> Stored data entries:
● ● ● ● ● ● ●

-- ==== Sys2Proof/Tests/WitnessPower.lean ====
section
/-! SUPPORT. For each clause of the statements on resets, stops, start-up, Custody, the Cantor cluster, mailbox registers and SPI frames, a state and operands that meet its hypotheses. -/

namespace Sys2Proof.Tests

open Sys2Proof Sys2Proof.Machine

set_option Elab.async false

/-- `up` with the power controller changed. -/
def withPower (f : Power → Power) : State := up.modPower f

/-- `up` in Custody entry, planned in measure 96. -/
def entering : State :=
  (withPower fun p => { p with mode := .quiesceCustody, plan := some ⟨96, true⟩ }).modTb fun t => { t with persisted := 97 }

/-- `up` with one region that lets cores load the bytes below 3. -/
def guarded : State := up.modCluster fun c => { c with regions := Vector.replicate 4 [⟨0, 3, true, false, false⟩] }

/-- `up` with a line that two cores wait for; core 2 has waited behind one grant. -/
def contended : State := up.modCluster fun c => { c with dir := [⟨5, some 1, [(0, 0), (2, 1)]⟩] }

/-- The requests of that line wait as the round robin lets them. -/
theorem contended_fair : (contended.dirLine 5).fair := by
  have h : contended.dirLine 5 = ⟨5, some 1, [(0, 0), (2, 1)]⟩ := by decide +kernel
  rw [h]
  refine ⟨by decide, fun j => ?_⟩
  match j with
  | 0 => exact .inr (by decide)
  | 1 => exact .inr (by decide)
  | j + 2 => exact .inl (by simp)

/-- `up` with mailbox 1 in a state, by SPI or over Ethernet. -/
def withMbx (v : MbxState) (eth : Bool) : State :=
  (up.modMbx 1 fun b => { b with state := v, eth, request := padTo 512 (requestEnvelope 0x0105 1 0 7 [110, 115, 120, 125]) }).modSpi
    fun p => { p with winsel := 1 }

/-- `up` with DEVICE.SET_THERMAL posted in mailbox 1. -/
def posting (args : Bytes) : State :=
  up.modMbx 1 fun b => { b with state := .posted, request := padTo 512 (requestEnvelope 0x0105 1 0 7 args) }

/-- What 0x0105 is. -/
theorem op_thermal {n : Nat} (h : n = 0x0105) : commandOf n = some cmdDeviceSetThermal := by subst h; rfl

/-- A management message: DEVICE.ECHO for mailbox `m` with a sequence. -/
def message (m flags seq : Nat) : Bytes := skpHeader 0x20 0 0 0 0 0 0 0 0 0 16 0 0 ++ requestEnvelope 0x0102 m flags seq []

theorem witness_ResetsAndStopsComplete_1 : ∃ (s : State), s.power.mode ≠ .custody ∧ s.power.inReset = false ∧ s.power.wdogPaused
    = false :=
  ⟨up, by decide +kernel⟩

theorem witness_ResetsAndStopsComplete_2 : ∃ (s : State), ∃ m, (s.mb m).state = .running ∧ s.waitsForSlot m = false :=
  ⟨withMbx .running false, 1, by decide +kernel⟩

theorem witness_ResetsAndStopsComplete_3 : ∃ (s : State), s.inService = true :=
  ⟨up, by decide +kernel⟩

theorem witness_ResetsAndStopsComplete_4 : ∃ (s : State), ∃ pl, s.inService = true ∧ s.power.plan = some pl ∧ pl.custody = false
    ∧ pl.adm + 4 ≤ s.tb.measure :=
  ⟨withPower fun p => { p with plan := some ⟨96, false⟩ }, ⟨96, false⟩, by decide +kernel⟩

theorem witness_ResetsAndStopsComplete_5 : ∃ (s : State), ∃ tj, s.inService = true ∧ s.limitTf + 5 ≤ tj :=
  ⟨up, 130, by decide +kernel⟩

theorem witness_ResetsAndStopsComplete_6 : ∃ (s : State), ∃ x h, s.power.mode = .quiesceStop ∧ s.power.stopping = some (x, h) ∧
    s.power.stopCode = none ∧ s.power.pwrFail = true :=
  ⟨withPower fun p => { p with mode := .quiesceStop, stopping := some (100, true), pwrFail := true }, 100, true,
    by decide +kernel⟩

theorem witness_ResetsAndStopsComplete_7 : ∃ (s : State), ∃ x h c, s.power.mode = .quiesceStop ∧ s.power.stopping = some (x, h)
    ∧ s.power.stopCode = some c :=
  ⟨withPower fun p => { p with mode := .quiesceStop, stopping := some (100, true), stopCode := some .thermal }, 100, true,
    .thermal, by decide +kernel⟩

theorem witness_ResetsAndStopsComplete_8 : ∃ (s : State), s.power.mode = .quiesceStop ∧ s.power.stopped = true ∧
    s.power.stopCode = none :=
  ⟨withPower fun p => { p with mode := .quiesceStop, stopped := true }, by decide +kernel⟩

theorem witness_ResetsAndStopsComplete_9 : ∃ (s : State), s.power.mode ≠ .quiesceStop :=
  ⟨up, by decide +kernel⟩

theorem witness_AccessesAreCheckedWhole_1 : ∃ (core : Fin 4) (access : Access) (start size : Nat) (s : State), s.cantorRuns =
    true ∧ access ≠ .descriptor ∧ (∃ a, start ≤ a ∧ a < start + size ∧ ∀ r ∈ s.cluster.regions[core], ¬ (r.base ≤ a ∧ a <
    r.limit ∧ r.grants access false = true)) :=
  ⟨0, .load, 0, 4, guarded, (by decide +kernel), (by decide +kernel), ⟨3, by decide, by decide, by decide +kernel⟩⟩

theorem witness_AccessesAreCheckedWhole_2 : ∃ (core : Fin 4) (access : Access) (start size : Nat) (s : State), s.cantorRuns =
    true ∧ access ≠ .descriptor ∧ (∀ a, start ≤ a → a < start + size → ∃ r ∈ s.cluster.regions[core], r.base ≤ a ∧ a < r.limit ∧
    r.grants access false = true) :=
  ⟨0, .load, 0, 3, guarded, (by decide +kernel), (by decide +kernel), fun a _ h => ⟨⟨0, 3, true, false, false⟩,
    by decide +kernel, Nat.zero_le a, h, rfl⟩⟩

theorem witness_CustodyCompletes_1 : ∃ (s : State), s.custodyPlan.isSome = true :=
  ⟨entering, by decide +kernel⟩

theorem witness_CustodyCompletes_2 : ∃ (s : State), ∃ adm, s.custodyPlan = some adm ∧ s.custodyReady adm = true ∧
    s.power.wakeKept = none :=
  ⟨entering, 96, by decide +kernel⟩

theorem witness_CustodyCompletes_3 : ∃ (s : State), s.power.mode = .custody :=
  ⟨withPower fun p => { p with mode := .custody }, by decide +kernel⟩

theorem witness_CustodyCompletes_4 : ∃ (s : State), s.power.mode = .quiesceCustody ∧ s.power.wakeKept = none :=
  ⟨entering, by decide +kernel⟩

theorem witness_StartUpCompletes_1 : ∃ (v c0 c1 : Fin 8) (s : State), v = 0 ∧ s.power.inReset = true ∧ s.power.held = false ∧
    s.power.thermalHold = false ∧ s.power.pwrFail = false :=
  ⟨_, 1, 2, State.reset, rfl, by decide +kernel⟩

● ● ● ● ● ● ●

> EXERCISE REQUIREMENTS:
Copy every record shown above, exactly and completely.

> SOLUTION:
-- ==== Sys2Proof/Tests/WitnessPower.lean ====
section
/-! SUPPORT. For each clause of the statements on resets, stops, start-up, Custody, the Cantor cluster, mailbox registers and SPI frames, a state and operands that meet its hypotheses. -/

namespace Sys2Proof.Tests

open Sys2Proof Sys2Proof.Machine

set_option Elab.async false

/-- `up` with the power controller changed. -/
def withPower (f : Power → Power) : State := up.modPower f

/-- `up` in Custody entry, planned in measure 96. -/
def entering : State :=
  (withPower fun p => { p with mode := .quiesceCustody, plan := some ⟨96, true⟩ }).modTb fun t => { t with persisted := 97 }

/-- `up` with one region that lets cores load the bytes below 3. -/
def guarded : State := up.modCluster fun c => { c with regions := Vector.replicate 4 [⟨0, 3, true, false, false⟩] }

/-- `up` with a line that two cores wait for; core 2 has waited behind one grant. -/
def contended : State := up.modCluster fun c => { c with dir := [⟨5, some 1, [(0, 0), (2, 1)]⟩] }

/-- The requests of that line wait as the round robin lets them. -/
theorem contended_fair : (contended.dirLine 5).fair := by
  have h : contended.dirLine 5 = ⟨5, some 1, [(0, 0), (2, 1)]⟩ := by decide +kernel
  rw [h]
  refine ⟨by decide, fun j => ?_⟩
  match j with
  | 0 => exact .inr (by decide)
  | 1 => exact .inr (by decide)
  | j + 2 => exact .inl (by simp)

/-- `up` with mailbox 1 in a state, by SPI or over Ethernet. -/
def withMbx (v : MbxState) (eth : Bool) : State :=
  (up.modMbx 1 fun b => { b with state := v, eth, request := padTo 512 (requestEnvelope 0x0105 1 0 7 [110, 115, 120, 125]) }).modSpi
    fun p => { p with winsel := 1 }

/-- `up` with DEVICE.SET_THERMAL posted in mailbox 1. -/
def posting (args : Bytes) : State :=
  up.modMbx 1 fun b => { b with state := .posted, request := padTo 512 (requestEnvelope 0x0105 1 0 7 args) }

/-- What 0x0105 is. -/
theorem op_thermal {n : Nat} (h : n = 0x0105) : commandOf n = some cmdDeviceSetThermal := by subst h; rfl

/-- A management message: DEVICE.ECHO for mailbox `m` with a sequence. -/
def message (m flags seq : Nat) : Bytes := skpHeader 0x20 0 0 0 0 0 0 0 0 0 16 0 0 ++ requestEnvelope 0x0102 m flags seq []

theorem witness_ResetsAndStopsComplete_1 : ∃ (s : State), s.power.mode ≠ .custody ∧ s.power.inReset = false ∧ s.power.wdogPaused
    = false :=
  ⟨up, by decide +kernel⟩

theorem witness_ResetsAndStopsComplete_2 : ∃ (s : State), ∃ m, (s.mb m).state = .running ∧ s.waitsForSlot m = false :=
  ⟨withMbx .running false, 1, by decide +kernel⟩

theorem witness_ResetsAndStopsComplete_3 : ∃ (s : State), s.inService = true :=
  ⟨up, by decide +kernel⟩

theorem witness_ResetsAndStopsComplete_4 : ∃ (s : State), ∃ pl, s.inService = true ∧ s.power.plan = some pl ∧ pl.custody = false
    ∧ pl.adm + 4 ≤ s.tb.measure :=
  ⟨withPower fun p => { p with plan := some ⟨96, false⟩ }, ⟨96, false⟩, by decide +kernel⟩

theorem witness_ResetsAndStopsComplete_5 : ∃ (s : State), ∃ tj, s.inService = true ∧ s.limitTf + 5 ≤ tj :=
  ⟨up, 130, by decide +kernel⟩

theorem witness_ResetsAndStopsComplete_6 : ∃ (s : State), ∃ x h, s.power.mode = .quiesceStop ∧ s.power.stopping = some (x, h) ∧
    s.power.stopCode = none ∧ s.power.pwrFail = true :=
  ⟨withPower fun p => { p with mode := .quiesceStop, stopping := some (100, true), pwrFail := true }, 100, true,
    by decide +kernel⟩

theorem witness_ResetsAndStopsComplete_7 : ∃ (s : State), ∃ x h c, s.power.mode = .quiesceStop ∧ s.power.stopping = some (x, h)
    ∧ s.power.stopCode = some c :=
  ⟨withPower fun p => { p with mode := .quiesceStop, stopping := some (100, true), stopCode := some .thermal }, 100, true,
    .thermal, by decide +kernel⟩

theorem witness_ResetsAndStopsComplete_8 : ∃ (s : State), s.power.mode = .quiesceStop ∧ s.power.stopped = true ∧
    s.power.stopCode = none :=
  ⟨withPower fun p => { p with mode := .quiesceStop, stopped := true }, by decide +kernel⟩

theorem witness_ResetsAndStopsComplete_9 : ∃ (s : State), s.power.mode ≠ .quiesceStop :=
  ⟨up, by decide +kernel⟩

theorem witness_AccessesAreCheckedWhole_1 : ∃ (core : Fin 4) (access : Access) (start size : Nat) (s : State), s.cantorRuns =
    true ∧ access ≠ .descriptor ∧ (∃ a, start ≤ a ∧ a < start + size ∧ ∀ r ∈ s.cluster.regions[core], ¬ (r.base ≤ a ∧ a <
    r.limit ∧ r.grants access false = true)) :=
  ⟨0, .load, 0, 4, guarded, (by decide +kernel), (by decide +kernel), ⟨3, by decide, by decide, by decide +kernel⟩⟩

theorem witness_AccessesAreCheckedWhole_2 : ∃ (core : Fin 4) (access : Access) (start size : Nat) (s : State), s.cantorRuns =
    true ∧ access ≠ .descriptor ∧ (∀ a, start ≤ a → a < start + size → ∃ r ∈ s.cluster.regions[core], r.base ≤ a ∧ a < r.limit ∧
    r.grants access false = true) :=
  ⟨0, .load, 0, 3, guarded, (by decide +kernel), (by decide +kernel), fun a _ h => ⟨⟨0, 3, true, false, false⟩,
    by decide +kernel, Nat.zero_le a, h, rfl⟩⟩

theorem witness_CustodyCompletes_1 : ∃ (s : State), s.custodyPlan.isSome = true :=
  ⟨entering, by decide +kernel⟩

theorem witness_CustodyCompletes_2 : ∃ (s : State), ∃ adm, s.custodyPlan = some adm ∧ s.custodyReady adm = true ∧
    s.power.wakeKept = none :=
  ⟨entering, 96, by decide +kernel⟩

theorem witness_CustodyCompletes_3 : ∃ (s : State), s.power.mode = .custody :=
  ⟨withPower fun p => { p with mode := .custody }, by decide +kernel⟩

theorem witness_CustodyCompletes_4 : ∃ (s : State), s.power.mode = .quiesceCustody ∧ s.power.wakeKept = none :=
  ⟨entering, by decide +kernel⟩

theorem witness_StartUpCompletes_1 : ∃ (v c0 c1 : Fin 8) (s : State), v = 0 ∧ s.power.inReset = true ∧ s.power.held = false ∧
    s.power.thermalHold = false ∧ s.power.pwrFail = false :=
  ⟨_, 1, 2, State.reset, rfl, by decide +kernel⟩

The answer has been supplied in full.